→ **TO DO**
Reproduce the records exactly, beginning with their first line and ending with the line that contains "the memory primitives", and output nothing more.

::: INFORMATION GIVEN

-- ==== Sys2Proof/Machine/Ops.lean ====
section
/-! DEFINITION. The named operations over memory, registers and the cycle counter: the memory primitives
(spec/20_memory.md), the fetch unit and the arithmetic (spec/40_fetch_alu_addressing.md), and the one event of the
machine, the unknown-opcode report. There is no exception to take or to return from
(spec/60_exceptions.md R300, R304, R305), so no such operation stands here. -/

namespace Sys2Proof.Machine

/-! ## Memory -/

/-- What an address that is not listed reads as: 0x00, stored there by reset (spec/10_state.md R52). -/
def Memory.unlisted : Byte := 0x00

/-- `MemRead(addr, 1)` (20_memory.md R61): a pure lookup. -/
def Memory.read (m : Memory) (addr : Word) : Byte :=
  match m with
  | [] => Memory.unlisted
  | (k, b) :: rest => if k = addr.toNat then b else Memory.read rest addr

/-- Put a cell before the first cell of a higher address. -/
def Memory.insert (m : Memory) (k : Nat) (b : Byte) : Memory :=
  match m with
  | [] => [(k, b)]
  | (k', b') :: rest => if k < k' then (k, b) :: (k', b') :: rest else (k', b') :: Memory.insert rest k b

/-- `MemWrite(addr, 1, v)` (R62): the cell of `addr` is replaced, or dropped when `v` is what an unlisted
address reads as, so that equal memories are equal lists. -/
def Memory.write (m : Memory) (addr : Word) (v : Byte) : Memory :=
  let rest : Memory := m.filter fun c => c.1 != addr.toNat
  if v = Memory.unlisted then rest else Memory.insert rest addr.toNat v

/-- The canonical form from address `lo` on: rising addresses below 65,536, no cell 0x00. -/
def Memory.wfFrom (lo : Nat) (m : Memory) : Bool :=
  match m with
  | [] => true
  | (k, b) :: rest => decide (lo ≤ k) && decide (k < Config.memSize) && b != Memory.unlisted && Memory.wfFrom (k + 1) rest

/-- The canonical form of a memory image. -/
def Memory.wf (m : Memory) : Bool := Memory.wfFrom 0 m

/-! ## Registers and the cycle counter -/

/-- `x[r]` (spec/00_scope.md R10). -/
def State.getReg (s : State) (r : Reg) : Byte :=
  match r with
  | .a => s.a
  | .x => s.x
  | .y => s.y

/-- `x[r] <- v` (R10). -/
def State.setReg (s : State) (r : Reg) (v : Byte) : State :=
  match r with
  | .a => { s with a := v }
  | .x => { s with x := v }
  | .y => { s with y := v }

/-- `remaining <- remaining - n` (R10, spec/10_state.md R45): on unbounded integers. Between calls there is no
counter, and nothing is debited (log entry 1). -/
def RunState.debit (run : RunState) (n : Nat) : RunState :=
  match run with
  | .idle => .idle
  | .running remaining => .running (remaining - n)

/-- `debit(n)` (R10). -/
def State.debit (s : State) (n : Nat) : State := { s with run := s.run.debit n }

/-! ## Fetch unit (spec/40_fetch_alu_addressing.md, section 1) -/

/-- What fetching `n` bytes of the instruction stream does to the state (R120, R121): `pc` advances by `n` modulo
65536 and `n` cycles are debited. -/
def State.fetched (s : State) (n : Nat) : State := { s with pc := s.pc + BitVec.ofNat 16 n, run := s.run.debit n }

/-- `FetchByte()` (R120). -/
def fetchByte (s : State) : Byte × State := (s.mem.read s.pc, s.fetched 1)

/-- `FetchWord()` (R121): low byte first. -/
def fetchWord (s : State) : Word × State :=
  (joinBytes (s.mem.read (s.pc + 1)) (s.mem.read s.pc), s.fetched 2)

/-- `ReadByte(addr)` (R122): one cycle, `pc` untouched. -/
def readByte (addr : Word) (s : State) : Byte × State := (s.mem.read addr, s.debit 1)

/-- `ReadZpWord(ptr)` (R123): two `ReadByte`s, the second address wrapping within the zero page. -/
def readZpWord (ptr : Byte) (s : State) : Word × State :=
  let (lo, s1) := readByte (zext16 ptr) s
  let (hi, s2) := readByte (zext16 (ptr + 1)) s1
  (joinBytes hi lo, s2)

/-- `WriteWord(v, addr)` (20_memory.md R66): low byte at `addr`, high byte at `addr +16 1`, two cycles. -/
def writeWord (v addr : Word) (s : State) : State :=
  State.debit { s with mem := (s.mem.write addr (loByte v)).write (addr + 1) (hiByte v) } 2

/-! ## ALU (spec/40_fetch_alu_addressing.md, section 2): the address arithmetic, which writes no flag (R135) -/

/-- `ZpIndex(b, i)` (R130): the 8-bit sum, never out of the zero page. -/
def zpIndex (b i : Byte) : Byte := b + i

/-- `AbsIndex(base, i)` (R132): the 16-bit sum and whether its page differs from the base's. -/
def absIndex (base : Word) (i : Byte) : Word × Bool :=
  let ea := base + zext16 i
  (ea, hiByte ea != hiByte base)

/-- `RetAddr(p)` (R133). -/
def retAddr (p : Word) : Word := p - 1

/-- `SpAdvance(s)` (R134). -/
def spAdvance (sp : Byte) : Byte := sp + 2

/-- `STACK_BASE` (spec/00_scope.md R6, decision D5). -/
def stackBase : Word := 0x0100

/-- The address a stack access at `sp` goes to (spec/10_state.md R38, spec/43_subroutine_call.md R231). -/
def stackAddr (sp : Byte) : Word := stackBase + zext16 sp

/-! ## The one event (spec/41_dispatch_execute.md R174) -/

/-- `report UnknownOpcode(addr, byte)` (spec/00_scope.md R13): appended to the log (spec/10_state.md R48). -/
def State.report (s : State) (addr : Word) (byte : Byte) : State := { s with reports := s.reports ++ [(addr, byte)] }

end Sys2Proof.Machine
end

::::::

→ **RESPONSE FOR THIS EXERCISE**
-- ==== Sys2Proof/Machine/Ops.lean ====
section
/-! DEFINITION. The named operations over memory, registers and the cycle counter: the memory primitives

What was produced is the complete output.